> [WHAT TO PRODUCE]: Using the data below, count the lines where "BitVec" appears, and answer with the number alone.

(Records from a data collection)
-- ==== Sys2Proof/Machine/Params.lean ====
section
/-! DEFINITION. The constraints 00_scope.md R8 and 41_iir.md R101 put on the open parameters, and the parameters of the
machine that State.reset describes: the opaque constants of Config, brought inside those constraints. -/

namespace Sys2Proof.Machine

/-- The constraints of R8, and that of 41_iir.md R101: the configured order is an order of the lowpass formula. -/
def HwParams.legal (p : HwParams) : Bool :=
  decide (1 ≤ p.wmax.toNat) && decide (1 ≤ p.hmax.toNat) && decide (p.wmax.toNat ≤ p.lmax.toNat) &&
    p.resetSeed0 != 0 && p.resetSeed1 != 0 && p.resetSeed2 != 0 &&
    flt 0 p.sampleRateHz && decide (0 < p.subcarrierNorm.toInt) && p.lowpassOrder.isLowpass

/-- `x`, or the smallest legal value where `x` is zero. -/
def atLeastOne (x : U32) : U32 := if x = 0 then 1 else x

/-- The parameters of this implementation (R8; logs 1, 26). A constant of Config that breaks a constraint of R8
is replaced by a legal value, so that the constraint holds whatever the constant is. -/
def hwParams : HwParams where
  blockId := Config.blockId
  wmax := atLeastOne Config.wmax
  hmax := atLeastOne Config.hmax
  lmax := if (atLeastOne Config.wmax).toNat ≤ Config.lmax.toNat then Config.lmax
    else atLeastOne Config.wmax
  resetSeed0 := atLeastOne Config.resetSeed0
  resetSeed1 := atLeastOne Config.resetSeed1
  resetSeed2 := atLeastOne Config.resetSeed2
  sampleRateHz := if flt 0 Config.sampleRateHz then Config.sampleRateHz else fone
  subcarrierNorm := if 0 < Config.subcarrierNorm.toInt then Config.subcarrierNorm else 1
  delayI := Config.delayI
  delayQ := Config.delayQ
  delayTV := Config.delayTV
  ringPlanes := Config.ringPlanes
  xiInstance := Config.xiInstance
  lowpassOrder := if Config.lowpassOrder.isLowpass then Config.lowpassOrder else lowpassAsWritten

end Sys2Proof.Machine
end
==
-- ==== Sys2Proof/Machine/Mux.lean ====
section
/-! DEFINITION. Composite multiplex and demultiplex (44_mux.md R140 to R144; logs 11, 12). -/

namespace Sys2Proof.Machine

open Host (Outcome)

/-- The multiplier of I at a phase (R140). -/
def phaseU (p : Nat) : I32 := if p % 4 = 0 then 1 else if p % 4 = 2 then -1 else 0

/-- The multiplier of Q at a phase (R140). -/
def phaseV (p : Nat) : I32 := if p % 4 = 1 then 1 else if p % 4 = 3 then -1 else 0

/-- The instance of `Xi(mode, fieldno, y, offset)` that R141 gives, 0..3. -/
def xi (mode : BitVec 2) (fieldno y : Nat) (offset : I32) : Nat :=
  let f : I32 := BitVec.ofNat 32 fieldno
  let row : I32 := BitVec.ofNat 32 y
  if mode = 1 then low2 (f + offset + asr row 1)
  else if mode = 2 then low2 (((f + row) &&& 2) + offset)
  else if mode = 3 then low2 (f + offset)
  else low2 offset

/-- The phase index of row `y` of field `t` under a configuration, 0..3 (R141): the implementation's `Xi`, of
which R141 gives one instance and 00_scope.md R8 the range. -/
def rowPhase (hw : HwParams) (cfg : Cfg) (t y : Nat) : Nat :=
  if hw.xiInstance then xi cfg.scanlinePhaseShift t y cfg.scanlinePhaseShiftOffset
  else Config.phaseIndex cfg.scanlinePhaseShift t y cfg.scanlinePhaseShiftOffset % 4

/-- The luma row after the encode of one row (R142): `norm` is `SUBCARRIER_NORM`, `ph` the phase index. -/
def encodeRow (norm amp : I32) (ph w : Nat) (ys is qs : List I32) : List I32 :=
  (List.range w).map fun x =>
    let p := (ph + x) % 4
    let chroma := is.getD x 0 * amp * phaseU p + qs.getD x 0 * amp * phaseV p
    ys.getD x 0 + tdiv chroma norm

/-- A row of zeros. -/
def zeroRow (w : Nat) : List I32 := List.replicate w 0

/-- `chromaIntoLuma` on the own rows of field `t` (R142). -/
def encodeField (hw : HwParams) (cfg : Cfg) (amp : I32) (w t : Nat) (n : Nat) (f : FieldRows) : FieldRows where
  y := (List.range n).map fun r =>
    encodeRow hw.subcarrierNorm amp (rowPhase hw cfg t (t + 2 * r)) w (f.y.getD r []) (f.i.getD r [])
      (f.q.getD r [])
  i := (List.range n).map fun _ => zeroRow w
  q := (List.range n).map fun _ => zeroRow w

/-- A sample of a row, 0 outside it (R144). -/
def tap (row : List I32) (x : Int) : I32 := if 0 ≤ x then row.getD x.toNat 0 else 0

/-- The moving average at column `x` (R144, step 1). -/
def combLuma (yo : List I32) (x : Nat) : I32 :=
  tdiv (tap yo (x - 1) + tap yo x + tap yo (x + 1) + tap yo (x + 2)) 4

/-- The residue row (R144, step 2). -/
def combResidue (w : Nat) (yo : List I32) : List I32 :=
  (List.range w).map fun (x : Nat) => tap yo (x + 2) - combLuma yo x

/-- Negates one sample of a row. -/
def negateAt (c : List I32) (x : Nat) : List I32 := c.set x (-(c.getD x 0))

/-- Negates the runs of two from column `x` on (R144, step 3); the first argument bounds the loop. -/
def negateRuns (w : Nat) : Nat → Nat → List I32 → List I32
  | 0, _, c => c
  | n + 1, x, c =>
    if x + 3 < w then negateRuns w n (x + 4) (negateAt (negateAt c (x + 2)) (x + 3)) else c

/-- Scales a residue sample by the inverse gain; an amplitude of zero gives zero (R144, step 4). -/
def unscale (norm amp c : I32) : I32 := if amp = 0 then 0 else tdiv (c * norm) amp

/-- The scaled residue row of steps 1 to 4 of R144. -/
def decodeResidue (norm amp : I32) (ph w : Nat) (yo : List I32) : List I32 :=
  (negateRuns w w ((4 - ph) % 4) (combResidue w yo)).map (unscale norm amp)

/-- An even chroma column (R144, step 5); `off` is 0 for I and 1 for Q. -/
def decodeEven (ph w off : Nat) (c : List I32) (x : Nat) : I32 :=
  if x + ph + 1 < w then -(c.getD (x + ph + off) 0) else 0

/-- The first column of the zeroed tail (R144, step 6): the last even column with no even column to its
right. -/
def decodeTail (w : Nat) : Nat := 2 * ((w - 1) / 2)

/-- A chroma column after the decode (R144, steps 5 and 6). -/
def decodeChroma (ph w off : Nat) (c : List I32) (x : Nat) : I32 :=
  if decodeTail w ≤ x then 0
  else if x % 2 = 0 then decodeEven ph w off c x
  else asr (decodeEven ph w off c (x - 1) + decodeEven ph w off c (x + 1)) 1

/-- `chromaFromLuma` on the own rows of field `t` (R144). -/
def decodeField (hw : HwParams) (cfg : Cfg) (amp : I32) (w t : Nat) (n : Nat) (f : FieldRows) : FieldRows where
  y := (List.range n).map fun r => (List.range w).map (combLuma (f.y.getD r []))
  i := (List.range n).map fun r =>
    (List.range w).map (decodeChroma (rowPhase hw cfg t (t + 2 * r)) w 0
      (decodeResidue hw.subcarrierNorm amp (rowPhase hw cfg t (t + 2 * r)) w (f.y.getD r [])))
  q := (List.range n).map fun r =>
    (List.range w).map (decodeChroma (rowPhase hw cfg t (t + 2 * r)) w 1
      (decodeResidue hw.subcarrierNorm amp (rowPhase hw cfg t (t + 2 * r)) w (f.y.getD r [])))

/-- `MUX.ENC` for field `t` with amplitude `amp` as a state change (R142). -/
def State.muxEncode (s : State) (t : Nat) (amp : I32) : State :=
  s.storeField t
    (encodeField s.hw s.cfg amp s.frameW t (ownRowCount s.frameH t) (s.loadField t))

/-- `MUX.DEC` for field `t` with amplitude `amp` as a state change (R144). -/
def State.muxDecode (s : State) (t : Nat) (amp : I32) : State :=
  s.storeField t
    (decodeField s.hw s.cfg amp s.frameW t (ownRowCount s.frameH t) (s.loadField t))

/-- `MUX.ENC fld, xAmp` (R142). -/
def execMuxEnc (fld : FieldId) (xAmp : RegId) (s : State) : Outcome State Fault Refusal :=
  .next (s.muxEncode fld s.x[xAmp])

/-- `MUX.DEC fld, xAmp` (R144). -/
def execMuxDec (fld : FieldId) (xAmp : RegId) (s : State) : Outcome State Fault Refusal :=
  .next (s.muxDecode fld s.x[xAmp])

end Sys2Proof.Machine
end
...
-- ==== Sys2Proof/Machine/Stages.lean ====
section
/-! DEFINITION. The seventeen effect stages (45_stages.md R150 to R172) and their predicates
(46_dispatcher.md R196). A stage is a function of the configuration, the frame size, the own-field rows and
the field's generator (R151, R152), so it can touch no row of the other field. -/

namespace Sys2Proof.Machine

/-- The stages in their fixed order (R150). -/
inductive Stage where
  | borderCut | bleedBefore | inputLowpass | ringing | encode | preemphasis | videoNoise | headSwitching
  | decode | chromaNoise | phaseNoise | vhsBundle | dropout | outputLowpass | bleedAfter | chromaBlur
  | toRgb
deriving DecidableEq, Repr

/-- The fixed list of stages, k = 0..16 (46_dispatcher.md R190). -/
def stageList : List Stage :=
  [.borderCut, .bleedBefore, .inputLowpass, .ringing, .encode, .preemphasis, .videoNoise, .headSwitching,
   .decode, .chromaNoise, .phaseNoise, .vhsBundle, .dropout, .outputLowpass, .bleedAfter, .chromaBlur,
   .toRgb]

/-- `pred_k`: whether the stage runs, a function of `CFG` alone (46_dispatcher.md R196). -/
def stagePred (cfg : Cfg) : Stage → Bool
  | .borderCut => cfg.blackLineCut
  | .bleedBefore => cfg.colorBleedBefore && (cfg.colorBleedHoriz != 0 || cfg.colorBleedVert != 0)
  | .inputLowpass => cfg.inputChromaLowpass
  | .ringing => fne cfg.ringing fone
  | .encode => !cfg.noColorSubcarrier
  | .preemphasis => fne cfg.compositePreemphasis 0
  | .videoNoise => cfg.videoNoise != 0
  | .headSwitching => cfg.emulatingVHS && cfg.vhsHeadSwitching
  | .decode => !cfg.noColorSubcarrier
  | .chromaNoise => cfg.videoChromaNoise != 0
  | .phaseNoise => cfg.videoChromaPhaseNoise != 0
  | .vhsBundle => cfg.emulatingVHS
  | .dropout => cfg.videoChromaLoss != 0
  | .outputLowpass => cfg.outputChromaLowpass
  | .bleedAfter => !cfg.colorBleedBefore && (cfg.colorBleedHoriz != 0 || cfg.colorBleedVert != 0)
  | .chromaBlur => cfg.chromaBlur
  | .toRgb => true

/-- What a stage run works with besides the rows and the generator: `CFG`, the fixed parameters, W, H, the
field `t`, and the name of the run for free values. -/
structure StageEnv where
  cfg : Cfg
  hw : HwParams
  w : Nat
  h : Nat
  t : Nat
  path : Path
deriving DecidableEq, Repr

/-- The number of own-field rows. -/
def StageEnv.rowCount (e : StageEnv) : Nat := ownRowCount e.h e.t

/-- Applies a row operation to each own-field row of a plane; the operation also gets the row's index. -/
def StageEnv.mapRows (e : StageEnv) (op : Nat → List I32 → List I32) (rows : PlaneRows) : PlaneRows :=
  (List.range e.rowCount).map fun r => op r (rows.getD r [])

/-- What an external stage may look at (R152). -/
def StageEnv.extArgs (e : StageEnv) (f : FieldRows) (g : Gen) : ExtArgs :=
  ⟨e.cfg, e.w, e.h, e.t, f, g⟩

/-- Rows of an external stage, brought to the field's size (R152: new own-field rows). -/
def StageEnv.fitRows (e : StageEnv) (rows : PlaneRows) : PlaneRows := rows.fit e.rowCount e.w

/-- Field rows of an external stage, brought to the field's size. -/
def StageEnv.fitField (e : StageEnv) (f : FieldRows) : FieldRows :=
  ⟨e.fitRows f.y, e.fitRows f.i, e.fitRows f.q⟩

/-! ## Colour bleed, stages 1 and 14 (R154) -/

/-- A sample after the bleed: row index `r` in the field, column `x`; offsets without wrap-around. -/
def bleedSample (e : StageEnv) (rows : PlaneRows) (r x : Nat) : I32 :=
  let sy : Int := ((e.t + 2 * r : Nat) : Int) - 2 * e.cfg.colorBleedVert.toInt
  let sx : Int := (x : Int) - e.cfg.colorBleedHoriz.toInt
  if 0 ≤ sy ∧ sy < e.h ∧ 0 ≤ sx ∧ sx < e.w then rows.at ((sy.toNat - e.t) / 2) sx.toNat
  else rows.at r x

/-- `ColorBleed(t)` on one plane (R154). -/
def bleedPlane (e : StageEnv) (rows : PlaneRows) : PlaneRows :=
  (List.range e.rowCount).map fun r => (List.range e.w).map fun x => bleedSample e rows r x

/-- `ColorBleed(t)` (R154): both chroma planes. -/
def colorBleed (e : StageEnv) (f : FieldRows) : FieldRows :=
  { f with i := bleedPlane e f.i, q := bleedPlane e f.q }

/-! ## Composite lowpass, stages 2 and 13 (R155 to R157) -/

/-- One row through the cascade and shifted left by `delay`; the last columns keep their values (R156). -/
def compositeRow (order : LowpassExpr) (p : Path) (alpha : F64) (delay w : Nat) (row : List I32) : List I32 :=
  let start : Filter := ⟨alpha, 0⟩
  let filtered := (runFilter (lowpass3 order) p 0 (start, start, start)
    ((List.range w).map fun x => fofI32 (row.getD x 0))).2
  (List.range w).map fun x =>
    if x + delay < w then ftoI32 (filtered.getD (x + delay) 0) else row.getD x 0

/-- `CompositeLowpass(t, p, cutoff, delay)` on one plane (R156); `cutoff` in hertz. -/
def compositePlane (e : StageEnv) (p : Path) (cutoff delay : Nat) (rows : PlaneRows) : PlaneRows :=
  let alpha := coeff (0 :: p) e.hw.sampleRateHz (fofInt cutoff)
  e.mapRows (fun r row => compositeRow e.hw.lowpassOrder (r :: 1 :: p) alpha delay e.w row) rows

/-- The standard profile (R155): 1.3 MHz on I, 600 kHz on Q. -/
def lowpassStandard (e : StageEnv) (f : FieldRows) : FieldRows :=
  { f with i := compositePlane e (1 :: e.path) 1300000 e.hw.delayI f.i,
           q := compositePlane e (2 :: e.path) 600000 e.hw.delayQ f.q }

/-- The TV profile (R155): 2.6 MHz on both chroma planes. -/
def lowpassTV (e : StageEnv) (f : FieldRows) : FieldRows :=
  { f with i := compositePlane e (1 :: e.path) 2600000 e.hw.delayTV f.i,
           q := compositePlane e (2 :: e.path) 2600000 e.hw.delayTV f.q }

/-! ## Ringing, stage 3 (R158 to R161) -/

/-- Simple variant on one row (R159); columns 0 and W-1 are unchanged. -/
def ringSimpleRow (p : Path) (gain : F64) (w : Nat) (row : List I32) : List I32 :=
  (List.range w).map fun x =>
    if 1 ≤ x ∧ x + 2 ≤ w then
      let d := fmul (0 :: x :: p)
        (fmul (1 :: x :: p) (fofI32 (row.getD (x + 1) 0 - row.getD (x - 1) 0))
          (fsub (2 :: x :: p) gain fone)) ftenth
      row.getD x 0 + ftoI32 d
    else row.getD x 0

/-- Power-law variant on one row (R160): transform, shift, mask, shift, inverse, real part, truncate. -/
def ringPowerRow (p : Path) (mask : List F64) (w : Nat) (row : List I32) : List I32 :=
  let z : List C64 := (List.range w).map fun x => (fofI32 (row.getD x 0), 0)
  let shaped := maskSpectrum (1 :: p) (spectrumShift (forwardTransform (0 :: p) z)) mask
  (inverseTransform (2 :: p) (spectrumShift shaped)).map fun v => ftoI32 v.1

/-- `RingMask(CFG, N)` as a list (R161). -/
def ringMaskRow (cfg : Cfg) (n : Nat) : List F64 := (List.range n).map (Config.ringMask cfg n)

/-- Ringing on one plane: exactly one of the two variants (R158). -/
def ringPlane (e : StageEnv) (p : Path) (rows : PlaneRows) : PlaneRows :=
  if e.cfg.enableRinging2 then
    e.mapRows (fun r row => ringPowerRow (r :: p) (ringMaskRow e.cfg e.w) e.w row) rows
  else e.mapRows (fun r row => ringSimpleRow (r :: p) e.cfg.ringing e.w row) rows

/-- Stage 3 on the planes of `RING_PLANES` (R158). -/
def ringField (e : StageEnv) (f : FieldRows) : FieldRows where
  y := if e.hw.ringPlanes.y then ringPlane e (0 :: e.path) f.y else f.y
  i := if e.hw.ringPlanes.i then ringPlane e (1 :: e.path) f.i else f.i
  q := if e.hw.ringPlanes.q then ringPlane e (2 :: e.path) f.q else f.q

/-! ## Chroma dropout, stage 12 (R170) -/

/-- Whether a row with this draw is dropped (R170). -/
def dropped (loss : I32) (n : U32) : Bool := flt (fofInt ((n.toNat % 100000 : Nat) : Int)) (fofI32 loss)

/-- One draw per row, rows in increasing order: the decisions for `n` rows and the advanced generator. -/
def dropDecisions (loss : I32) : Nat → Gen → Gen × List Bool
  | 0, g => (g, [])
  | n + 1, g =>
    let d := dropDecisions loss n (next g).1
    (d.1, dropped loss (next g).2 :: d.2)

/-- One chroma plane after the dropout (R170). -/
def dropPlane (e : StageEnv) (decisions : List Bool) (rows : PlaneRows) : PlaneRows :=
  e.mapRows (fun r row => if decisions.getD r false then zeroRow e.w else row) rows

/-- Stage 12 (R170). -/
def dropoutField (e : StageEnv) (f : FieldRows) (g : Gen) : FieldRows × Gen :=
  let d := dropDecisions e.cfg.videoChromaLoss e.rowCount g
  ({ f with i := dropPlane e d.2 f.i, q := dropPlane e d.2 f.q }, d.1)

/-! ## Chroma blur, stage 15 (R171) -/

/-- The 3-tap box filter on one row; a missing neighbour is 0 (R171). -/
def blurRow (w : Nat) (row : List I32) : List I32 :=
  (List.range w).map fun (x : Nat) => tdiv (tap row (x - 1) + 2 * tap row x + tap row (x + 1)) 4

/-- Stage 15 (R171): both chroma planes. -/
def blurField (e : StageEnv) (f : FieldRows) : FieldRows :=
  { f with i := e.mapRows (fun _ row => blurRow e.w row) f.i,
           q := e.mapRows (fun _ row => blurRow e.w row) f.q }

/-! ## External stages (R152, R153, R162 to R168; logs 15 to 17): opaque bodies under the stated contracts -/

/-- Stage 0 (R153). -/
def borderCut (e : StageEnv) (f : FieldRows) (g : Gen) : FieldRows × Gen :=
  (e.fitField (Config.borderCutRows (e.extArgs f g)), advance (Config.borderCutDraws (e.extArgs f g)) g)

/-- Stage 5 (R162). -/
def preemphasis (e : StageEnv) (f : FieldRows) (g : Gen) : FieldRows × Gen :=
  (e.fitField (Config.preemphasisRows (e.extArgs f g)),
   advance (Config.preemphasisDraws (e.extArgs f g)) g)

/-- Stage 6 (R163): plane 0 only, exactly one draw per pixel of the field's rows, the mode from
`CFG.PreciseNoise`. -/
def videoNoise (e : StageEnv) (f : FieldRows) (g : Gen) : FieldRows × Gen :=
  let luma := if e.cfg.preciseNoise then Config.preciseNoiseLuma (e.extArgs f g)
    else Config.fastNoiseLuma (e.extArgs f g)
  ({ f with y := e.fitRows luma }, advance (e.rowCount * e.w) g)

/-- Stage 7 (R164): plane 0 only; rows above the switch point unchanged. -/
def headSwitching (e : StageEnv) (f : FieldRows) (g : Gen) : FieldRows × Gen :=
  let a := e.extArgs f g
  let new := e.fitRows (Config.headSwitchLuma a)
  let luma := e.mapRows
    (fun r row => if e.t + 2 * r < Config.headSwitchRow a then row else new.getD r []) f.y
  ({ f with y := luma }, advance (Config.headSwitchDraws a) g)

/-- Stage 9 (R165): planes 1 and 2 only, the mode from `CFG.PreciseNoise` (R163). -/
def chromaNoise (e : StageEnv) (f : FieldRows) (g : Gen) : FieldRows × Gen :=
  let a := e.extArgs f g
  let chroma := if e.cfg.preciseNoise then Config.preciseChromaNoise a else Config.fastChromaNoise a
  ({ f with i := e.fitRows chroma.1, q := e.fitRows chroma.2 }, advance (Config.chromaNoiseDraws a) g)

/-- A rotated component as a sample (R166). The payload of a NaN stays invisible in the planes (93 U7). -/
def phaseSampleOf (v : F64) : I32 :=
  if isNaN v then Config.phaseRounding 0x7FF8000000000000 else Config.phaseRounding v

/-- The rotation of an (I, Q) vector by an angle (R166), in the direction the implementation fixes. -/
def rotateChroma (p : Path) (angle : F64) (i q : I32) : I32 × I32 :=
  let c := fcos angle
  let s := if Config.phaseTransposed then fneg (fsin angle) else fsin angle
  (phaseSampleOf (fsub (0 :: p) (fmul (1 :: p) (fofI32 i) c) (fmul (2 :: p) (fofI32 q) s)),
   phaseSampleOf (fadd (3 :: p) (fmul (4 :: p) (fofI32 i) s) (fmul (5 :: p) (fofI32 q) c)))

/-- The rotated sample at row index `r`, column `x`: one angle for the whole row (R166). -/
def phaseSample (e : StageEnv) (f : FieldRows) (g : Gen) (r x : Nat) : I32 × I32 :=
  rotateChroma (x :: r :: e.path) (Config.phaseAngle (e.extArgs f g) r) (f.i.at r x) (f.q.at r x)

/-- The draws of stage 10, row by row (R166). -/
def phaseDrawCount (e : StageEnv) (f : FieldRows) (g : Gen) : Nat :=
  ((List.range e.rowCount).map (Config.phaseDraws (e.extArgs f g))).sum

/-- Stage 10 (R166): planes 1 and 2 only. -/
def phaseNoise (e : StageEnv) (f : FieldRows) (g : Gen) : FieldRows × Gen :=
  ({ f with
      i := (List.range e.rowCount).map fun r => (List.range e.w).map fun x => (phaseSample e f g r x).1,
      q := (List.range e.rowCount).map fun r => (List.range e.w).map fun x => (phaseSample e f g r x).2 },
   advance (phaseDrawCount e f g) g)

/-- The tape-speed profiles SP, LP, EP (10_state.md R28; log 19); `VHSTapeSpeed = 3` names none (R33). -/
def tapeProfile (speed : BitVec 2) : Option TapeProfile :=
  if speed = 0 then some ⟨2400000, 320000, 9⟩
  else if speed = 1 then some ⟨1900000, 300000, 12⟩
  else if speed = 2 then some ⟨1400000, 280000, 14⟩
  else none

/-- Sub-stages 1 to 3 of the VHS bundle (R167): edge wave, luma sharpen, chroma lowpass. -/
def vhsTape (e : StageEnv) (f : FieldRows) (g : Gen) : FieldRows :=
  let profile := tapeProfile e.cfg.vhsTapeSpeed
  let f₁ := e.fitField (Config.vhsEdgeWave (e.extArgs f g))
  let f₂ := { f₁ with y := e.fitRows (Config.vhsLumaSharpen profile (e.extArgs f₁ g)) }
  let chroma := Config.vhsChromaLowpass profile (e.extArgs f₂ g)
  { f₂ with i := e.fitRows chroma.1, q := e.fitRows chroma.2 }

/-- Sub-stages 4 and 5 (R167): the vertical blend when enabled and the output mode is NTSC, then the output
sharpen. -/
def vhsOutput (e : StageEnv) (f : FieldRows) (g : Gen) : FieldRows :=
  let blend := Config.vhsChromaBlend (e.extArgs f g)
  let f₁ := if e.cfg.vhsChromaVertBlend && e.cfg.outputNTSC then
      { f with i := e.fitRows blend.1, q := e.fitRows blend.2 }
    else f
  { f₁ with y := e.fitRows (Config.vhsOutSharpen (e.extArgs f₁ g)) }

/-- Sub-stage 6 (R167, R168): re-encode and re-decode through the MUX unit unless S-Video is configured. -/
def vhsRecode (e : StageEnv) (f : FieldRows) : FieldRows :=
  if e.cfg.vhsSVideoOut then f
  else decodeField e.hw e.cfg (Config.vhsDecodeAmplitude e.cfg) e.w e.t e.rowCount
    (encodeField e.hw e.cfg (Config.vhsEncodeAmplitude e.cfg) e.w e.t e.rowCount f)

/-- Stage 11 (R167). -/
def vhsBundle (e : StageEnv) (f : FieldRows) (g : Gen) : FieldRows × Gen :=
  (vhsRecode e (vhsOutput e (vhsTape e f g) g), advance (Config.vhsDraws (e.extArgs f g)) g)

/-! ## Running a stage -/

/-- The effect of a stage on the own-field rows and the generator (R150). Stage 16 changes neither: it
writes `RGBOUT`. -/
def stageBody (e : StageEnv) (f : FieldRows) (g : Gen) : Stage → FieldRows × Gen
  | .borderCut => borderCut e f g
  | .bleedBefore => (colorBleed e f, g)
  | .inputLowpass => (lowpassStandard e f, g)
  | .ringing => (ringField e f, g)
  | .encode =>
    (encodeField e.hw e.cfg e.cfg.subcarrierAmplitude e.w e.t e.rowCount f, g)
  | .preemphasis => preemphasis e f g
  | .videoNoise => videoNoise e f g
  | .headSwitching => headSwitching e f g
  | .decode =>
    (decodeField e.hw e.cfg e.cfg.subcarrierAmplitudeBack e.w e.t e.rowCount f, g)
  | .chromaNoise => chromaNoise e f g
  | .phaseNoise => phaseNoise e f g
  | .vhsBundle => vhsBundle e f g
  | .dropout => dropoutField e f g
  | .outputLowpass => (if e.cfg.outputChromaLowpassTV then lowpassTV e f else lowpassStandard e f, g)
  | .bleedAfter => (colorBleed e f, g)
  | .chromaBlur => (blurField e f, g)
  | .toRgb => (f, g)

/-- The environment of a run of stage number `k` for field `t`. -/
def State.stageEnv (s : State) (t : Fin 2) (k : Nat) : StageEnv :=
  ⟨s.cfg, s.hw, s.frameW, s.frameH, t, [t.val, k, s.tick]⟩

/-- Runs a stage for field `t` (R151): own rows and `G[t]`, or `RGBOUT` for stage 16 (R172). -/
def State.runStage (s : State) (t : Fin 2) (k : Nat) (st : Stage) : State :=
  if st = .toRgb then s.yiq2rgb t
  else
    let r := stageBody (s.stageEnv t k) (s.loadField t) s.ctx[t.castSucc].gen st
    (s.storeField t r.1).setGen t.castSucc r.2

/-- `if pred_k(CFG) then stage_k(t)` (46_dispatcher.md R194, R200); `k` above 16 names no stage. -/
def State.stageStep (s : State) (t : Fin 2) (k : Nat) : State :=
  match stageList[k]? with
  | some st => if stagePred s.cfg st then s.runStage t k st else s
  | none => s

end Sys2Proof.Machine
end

> [RESPONSE TO THIS TASK]: 4